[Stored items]
══════
-- ==== Sys2Proof/Machine/Coder.lean ====
section
/-! DEFINITION. The girth coder and sealing of a girth (file 08): sizes, headers, prediction, residual codes,
loss, decoding and its checks. -/

namespace Sys2Proof.Machine

open Sys2Proof

/-- Sample width in bits (R232). -/
def fmtBits : Fmt → Nat
  | .none => 8
  | .s16 => 16
  | .s24 => 24
  | .s32 => 32

/-- FMT's code (R239). -/
def fmtCode : Fmt → Nat
  | .none => 0
  | .s16 => 1
  | .s24 => 2
  | .s32 => 3

/-- The format of a code. -/
def fmtOfCode : Nat → Fmt
  | 1 => .s16
  | 2 => .s24
  | 3 => .s32
  | _ => .none

/-- The frame size f in bytes (R232). -/
def frameBytes (f : Fmt) (lanes : Nat) : Nat :=
  match f with
  | .none => 1
  | _ => lanes * fmtBits f / 8

/-- A saddle's full block F (R232). -/
def fullBlock (f : Fmt) (lanes : Nat) : Nat := 4096 / frameBytes f lanes * frameBytes f lanes

/-- Rows of a girth (R233). -/
def rowsOf : Nat → Nat
  | 0 => 8
  | 1 => 6
  | 2 => 4
  | 3 => 3
  | _ => 2

/-- Girths of one saddle per data set (R82). -/
def girthsPerDs : Nat → Nat
  | 0 => 728
  | 1 => 952
  | 2 => 1456
  | 3 => 1904
  | _ => 2912

/-- The body size of a ratio code (R233). -/
def bodySize (ratio : Nat) : Nat := if ratio = 0 then 4096 else 512 * rowsOf ratio - 16

/-- Whether a policy, format and ratio code combine (R236). -/
def comboOk (p : Policy) (f : Fmt) (ratio : Nat) : Bool :=
  match p, f with
  | .pass, _ => ratio == 0
  | .bound, .s16 => 1 ≤ ratio && ratio ≤ 4
  | .bound, .s24 => ratio == 1 || ratio == 2
  | .bound, .s32 => ratio == 1
  | .bound, .none => false
  | .fit, .none => false
  | .fit, _ => 1 ≤ ratio && ratio ≤ 4

/-! ### Headers -/

/-- KIND's code (R239). -/
def kindCode : GKind → Nat
  | .data => 0
  | .mark => 1
  | .time => 2
  | .fill => 3

/-- The COUNT field (R239). -/
def countField (g : Girth) : Nat :=
  match g.kind with
  | .data => if g.fmt == .none then g.content.length - 1 else g.content.length / (fmtBits g.fmt / 8) - 1
  | .fill => 512 * g.rows - 1
  | _ => g.content.length - 1

/-- The LOSS field: sub-block 0 in the high nibble (R239). -/
def lossField (l : List Nat) : Nat := (List.range 8).foldl (fun a j => a * 16 + l.getD j 0) 0

/-- The 16-byte header (R239). -/
def headerBytes (g : Girth) : List Byte :=
  let b0 := 128 + 16 * g.sad.val + 2 * g.ratio + g.isSealed.toNat
  let b1 := 64 * fmtCode g.fmt + 8 * (g.lanes - 1) + 2 * kindCode g.kind + g.recEnd.toNat
  let c := countField g % 4096
  let r := g.recOff % 4096
  let h := beBytes 1 b0 ++ beBytes 1 b1 ++ beBytes 5 g.seq ++ beBytes 4 (lossField g.loss) ++ beBytes 3 (c * 4096 + r)
  h ++ beBytes 2 (crc16 h).toNat

/-- A header's fields as read. -/
structure Header where
  sad : SadNo
  ratio : Nat
  isSealed : Bool
  fmt : Fmt
  lanes : Nat
  kind : GKind
  recEnd : Bool
  seq : Nat
  loss : List Nat
  count : Nat
  recOff : Nat
deriving DecidableEq, Repr, Inhabited

/-- A girth header passes its CRC (R239). -/
def headerCrc (h : List Byte) : Bool := h.length = 16 && (crc16 (h.take 14)).toNat = beVal (h.drop 14)

/-- A valid header (R240). -/
def parseHeader (h : List Byte) : Option Header :=
  if h.length ≠ 16 then none
  else
    let b0 := (h.getD 0 0).toNat
    let b1 := (h.getD 1 0).toNat
    let ratio := b0 / 2 % 8
    if b0 < 128 || 4 < ratio || (crc16 (h.take 14)).toNat ≠ beVal (h.drop 14) then none
    else some {
      sad := ⟨b0 / 16 % 8, by omega⟩
      ratio := ratio
      isSealed := b0 % 2 = 1
      fmt := fmtOfCode (b1 / 64)
      lanes := b1 / 8 % 8 + 1
      kind := match b1 / 2 % 4 with
        | 0 => .data
        | 1 => .mark
        | 2 => .time
        | _ => .fill
      recEnd := b1 % 2 = 1
      seq := beField h 2 5
      loss := (List.range 8).map fun j => beField h 7 4 / 16 ^ (7 - j) % 16
      count := beField h 11 3 / 4096
      recOff := beField h 11 3 % 4096 }

/-! ### Residual coding -/

/-- Clamps to a format's range. -/
def clampW (w : Nat) (v : Int) : Int := max (-(2 ^ (w - 1) : Int)) (min v (2 ^ (w - 1) - 1))

/-- The prediction of order `o` from the reconstructed samples of a lane, newest first (R241). -/
def predict (w o : Nat) (h : List Int) : Int :=
  let a := h.getD 0 0
  let b := h.getD 1 0
  let c := h.getD 2 0
  clampW w (match o with
    | 0 => 0
    | 1 => a
    | 2 => 2 * a - b
    | _ => 3 * a - 3 * b + c)

/-- The quantised residual (R242). -/
def quantise (k : Nat) (e : Int) : Int := (e + (if k = 0 then 0 else (2 ^ (k - 1) : Int))) / (2 ^ k : Int)

/-- The reconstruction (R242). -/
def rebuild (w k : Nat) (pred q : Int) : Int := clampW w (pred + q * 2 ^ k)

/-- Codes samples at an order and loss shift: the q values in order and the samples rebuilt, newest first. -/
def residuals (w k o : Nat) : List Int → List Int → List Int × List Int
  | [], h => ([], h)
  | x :: t, h =>
    let p := predict w o h
    let q := quantise k (x - p)
    let (qs, h') := residuals w k o t ((rebuild w k p q :: h).take 3)
    (q :: qs, h')

/-- The unsigned form of q (R244). -/
def zig (q : Int) : Nat := if 0 ≤ q then (2 * q).toNat else (-2 * q - 1).toNat

/-- The signed form of u. -/
def zag (u : Nat) : Int := if u % 2 = 0 then (u / 2 : Nat) else -((u + 1) / 2 : Nat)

/-- Bits of a Rice code (R244). -/
def riceLen (w k p u : Nat) : Nat := if u / 2 ^ p < 32 then u / 2 ^ p + 1 + p else 32 + (w - k + 2)

/-- A Rice code (R244). -/
def riceBits (w k p u : Nat) : List Bool :=
  if u / 2 ^ p < 32 then List.replicate (u / 2 ^ p) true ++ [false] ++ natBits p u
  else List.replicate 32 true ++ natBits (w - k + 2) u

/-- The smallest width in which every q fits as two's complement, at most 32 (R244). -/
def fixedWidth (qs : List Int) : Option Nat :=
  (rangeFrom 1 33).find? fun b => qs.all fun q => decide (-(2 ^ (b - 1) : Int) ≤ q ∧ q < 2 ^ (b - 1))

/-- One choice of order, mode and parameter: bits used, order, mode (0 Rice, 1 fixed) and PARAM. -/
structure Choice where
  bits : Nat
  order : Nat
  fixed : Bool
  param : Nat
deriving DecidableEq, Repr, Inhabited

/-- The earlier of two choices unless the later takes fewer bits (R245). -/
def better (a b : Choice) : Choice := if b.bits < a.bits then b else a

/-- The best choice of an order (R245). -/
def bestOf (w k o : Nat) (qs : List Int) : Choice :=
  let us := qs.map zig
  let rice (p : Nat) : Choice := ⟨sumL (us.map (riceLen w k p)), o, false, p⟩
  let r := (rangeFrom 1 32).foldl (fun b p => better b (rice p)) (rice 0)
  match fixedWidth qs with
  | some b => better r ⟨qs.length * b, o, true, b - 1⟩
  | none => r

/-- The bits of one lane of one sub-block and the history after it (R243, R245). -/
def codeLane (w k : Nat) (xs h : List Int) : List Bool × List Int :=
  let opt := (List.range 4).map fun o => (residuals w k o xs h, o)
  let cands := opt.map fun ((qs, h'), o) => (bestOf w k o qs, qs, h')
  match cands with
  | [] => ([], h)
  | c :: cs =>
    let (b, qs, h') := cs.foldl (fun a d => if d.1.bits < a.1.bits then d else a) c
    let codes := qs.flatMap fun q =>
      if b.fixed then natBits (b.param + 1) (twos (b.param + 1) q) else riceBits w k b.param (zig q)
    (natBits 2 b.order ++ [b.fixed] ++ natBits 5 b.param ++ codes, h')

/-- The samples of a block, little-endian, in stream order (R237). -/
def samplesOf (f : Fmt) (d : List Byte) : List Int :=
  (parts (fmtBits f / 8) d).map fun x => signed (fmtBits f) (leVal x)

/-- The frames of sub-block j: frames whose first byte lies at offsets 512 j to 512 j + 511 (R243). -/
def subFrames (fb frames j : Nat) : List Nat := (List.range frames).filter fun i => i * fb / 512 = j

/-- The samples of lane l in sub-block j. -/
def laneSamples (f : Fmt) (lanes : Nat) (xs : List Int) (j l : Nat) : List Int :=
  (subFrames (frameBytes f lanes) (xs.length / lanes) j).map fun i => xs.getD (i * lanes + l) 0

/-- The bits of sub-block j for every lane, and the histories after it. -/
def codeSub (f : Fmt) (lanes : Nat) (xs : List Int) (k j : Nat) (hs : List (List Int)) :
    List Bool × List (List Int) :=
  let r := (List.range lanes).map fun l =>
    let ys := laneSamples f lanes xs j l
    if ys.isEmpty then ([], hs.getD l []) else codeLane (fmtBits f) k ys (hs.getD l [])
  (r.flatMap (·.1), r.map (·.2))

/-- The bits of every sub-block at the given loss shifts (R243). -/
def codeBlock (f : Fmt) (lanes : Nat) (xs : List Int) (ks : List Nat) : List (List Bool) :=
  ((List.range 8).foldl (fun (acc : List (List Bool) × List (List Int)) j =>
    let (b, h) := codeSub f lanes xs (ks.getD j 0) j acc.2
    (acc.1 ++ [b], h)) ([], List.replicate lanes [])).1

/-- The sub-block with the largest cost among those whose shift is below 15, the lowest on a tie (R245). -/
def costliest (cost ks : List Nat) : Nat :=
  ((List.range 8).foldl (fun (b : Option Nat) j =>
    if ks.getD j 0 < 15 then
      match b with
      | none => some j
      | some i => if cost.getD i 0 < cost.getD j 0 then some j else some i
    else b) none).getD 0

/-- The BOUND loop (R245): the loss shifts and the body's bits. -/
def boundLoop (f : Fmt) (lanes : Nat) (xs : List Int) (room : Nat) : Nat → List Nat → List Nat × List Bool
  | 0, ks => (ks, (codeBlock f lanes xs ks).flatten)
  | n + 1, ks =>
    let subs := codeBlock f lanes xs ks
    let cost := subs.map List.length
    if sumL cost ≤ room then (ks, subs.flatten)
    else
      let j := costliest cost ks
      boundLoop f lanes xs room n (ks.set j (ks.getD j 0 + 1))

/-- The body of a girth of content bytes that is not coded: content padded with 0x00. -/
def plainBody (ratio : Nat) (d : List Byte) : List Byte := padTo (bodySize ratio) 0 d

/-- Codes a girth under its saddle's policy (R238). -/
def codeGirth (p : Policy) (g : Girth) : Girth :=
  match g.kind with
  | .data =>
    match p with
    | .pass => { g with ratio := 0, rows := 8, body := plainBody 0 g.content, loss := List.replicate 8 0, coded := true }
    | .bound =>
      let (ks, bits) := boundLoop g.fmt g.lanes (samplesOf g.fmt g.content) (8 * bodySize g.ratio) 120 (List.replicate 8 0)
      { g with rows := rowsOf g.ratio, body := padTo (bodySize g.ratio) 0 (bitsBytes bits), loss := ks, coded := true }
    | .fit =>
      let bits := (codeBlock g.fmt g.lanes (samplesOf g.fmt g.content) (List.replicate 8 0)).flatten
      if bits.length ≤ 8 * bodySize g.ratio then
        { g with rows := rowsOf g.ratio, body := padTo (bodySize g.ratio) 0 (bitsBytes bits),
                 loss := List.replicate 8 0, coded := true }
      else { g with ratio := 0, rows := 8, body := plainBody 0 g.content, loss := List.replicate 8 0, coded := true }
  | _ => { g with rows := rowsOf g.ratio, body := plainBody g.ratio g.content, loss := List.replicate 8 0, coded := true }

/-- A FILL girth over some rows (R233, R234, R240). -/
def fillGirth (sad : SadNo) (seq rows : Nat) : Girth :=
  { sad := sad, seq := seq, kind := .fill, ratio := 0, rows := rows, body := List.replicate (512 * rows - 16) 0,
    loss := List.replicate 8 0, coded := true }

/-- MARK's content (R250). -/
def markContent (note : String) : List Byte := beBytes 1 note.length ++ ascii note

/-- TIME's content (R250). -/
def timeContent (t : Int) (ptc : Nat) (sid : W64) (text : String) : List Byte :=
  beBytes 8 (twos 64 t) ++ beBytes 8 ptc ++ beBytes 8 sid.toNat ++ beBytes 1 text.length ++ ascii text

/-- The tweak of a sealed girth (R254). -/
def tweakOf (sad : SadNo) (seq : Nat) : Nat := sad.val * 2 ^ 40 + seq

/-- Seals a coded girth's body (R253, R254). -/
def sealGirth (pair : List Byte) (g : Girth) : Girth :=
  match g.kind with
  | .fill => g
  | _ => { g with body := xtsEnc pair (tweakOf g.sad g.seq) g.body, isSealed := true }

/-! ### Decoding -/

/-- Leading one-bits, at most 32, and the bits after them. -/
def unary : Nat → List Bool → Option (Nat × List Bool)
  | 0, l => some (0, l)
  | _ + 1, [] => none
  | n + 1, b :: t => if b then (unary n t).map fun (c, r) => (c + 1, r) else some (0, b :: t)

/-- The value of the next `n` bits. -/
def takeBits (n : Nat) (l : List Bool) : Option (Nat × List Bool) :=
  if l.length < n then none else some (bitsVal (l.take n), l.drop n)

/-- One Rice code (R244); none past the end of the body or for an escape above its bound (R251). -/
def readRice (w k p : Nat) (l : List Bool) : Option (Int × List Bool) := do
  let (c, r) ← unary 32 l
  if c < 32 then
    match r with
    | false :: r =>
      let (v, r) ← takeBits p r
      some (zag (c * 2 ^ p + v), r)
    | _ => none
  else
    let (u, r) ← takeBits (w - k + 2) r
    if 2 ^ (w - k + 1) < u then none else some (zag u, r)

/-- The q values of one lane of a sub-block. -/
def readQs (w k : Nat) (fixed : Bool) (param : Nat) : Nat → List Bool → Option (List Int × List Bool)
  | 0, l => some ([], l)
  | n + 1, l => do
    let (q, r) ← if fixed then (takeBits (param + 1) l).map fun (v, r) => (signed (param + 1) v, r)
      else readRice w k param l
    let (qs, r) ← readQs w k fixed param n r
    some (q :: qs, r)

/-- Rebuilds samples from q values, newest first in the history. -/
def unquant (w k o : Nat) : List Int → List Int → List Int × List Int
  | [], h => ([], h)
  | q :: t, h =>
    let x := rebuild w k (predict w o h) q
    let (xs, h') := unquant w k o t ((x :: h).take 3)
    (x :: xs, h')

/-- Decodes one lane of a sub-block. -/
def readLane (w k n : Nat) (h : List Int) (l : List Bool) : Option (List Int × List Int × List Bool) := do
  let (o, r) ← takeBits 2 l
  let (m, r) ← takeBits 1 r
  let (p, r) ← takeBits 5 r
  if m = 1 && w - k + 2 < p + 1 then none else pure ()
  let (qs, r) ← readQs w k (m == 1) p n r
  let (xs, h') := unquant w k o qs h
  some (xs, h', r)

/-- Decodes the lanes of a sub-block of `n` frames: the samples of each lane. -/
def readLanes (w k n : Nat) : List (List Int) → List Bool → Option (List (List Int) × List (List Int) × List Bool)
  | [], l => some ([], [], l)
  | h :: hs, l => do
    let (xs, h', r) ← readLane w k n h l
    let (ys, hs', r) ← readLanes w k n hs r
    some (xs :: ys, h' :: hs', r)

/-- Decodes a coded body of `frames` frames: samples in stream order. -/
def readBody (f : Fmt) (lanes frames : Nat) (loss : List Nat) : List Nat → List (List Int) → List Bool → Option (List Int)
  | [], _, _ => some []
  | j :: js, hs, l =>
    let n := (subFrames (frameBytes f lanes) frames j).length
    if n = 0 then readBody f lanes frames loss js hs l
    else do
      let (xs, hs', r) ← readLanes (fmtBits f) (loss.getD j 0) n hs l
      let here := (List.range n).flatMap fun i => xs.map fun lane => lane.getD i 0
      (readBody f lanes frames loss js hs' r).map (here ++ ·)

/-- Samples as little-endian bytes (R237). -/
def sampleBytes (f : Fmt) (xs : List Int) : List Byte := xs.flatMap fun x => leBytes (fmtBits f / 8) (twos (fmtBits f) x)

/-- The bytes that COUNT implies (R239, R252); MARK, TIME and FILL deliver none (R250). -/
def impliedBytes (h : Header) : Nat :=
  match h.kind with
  | .data => if h.fmt == .none then h.count + 1 else (h.count + 1) * (fmtBits h.fmt / 8)
  | _ => 0

/-- The malformed conditions that the header alone shows (R251). -/
def headerMalformed (h : Header) (rows : Nat) : Bool :=
  (h.kind != .fill && rowsOf h.ratio != rows) ||
  (h.fmt == .none && 1 ≤ h.ratio) ||
  (h.kind == .data && h.fmt != .none &&
    ((h.count + 1) % h.lanes ≠ 0 || 4096 / frameBytes h.fmt h.lanes < (h.count + 1) / h.lanes)) ||
  (h.kind == .data && h.fmt == .none && 4096 < h.count + 1)

/-- Decodes a girth of valid header and clear body: its bytes, or none when it is malformed (R251). -/
def decodeGirth (h : Header) (rows : Nat) (body : List Byte) : Option (List Byte) :=
  if headerMalformed h rows then none
  else
    match h.kind with
    | .data =>
      if h.ratio = 0 then some (body.take (impliedBytes h))
      else
        (readBody h.fmt h.lanes ((h.count + 1) / h.lanes) h.loss (List.range 8) (List.replicate h.lanes [])
          (body.flatMap byteBits)).map (sampleBytes h.fmt)
    | _ => some []

end Sys2Proof.Machine
end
══════
Work instruction – Check each line of the records above, and copy those that hold the word "bestOf".

Solution to this problem –
def bestOf (w k o : Nat) (qs : List Int) : Choice :=
  let cands := opt.map fun ((qs, h'), o) => (bestOf w k o qs, qs, h')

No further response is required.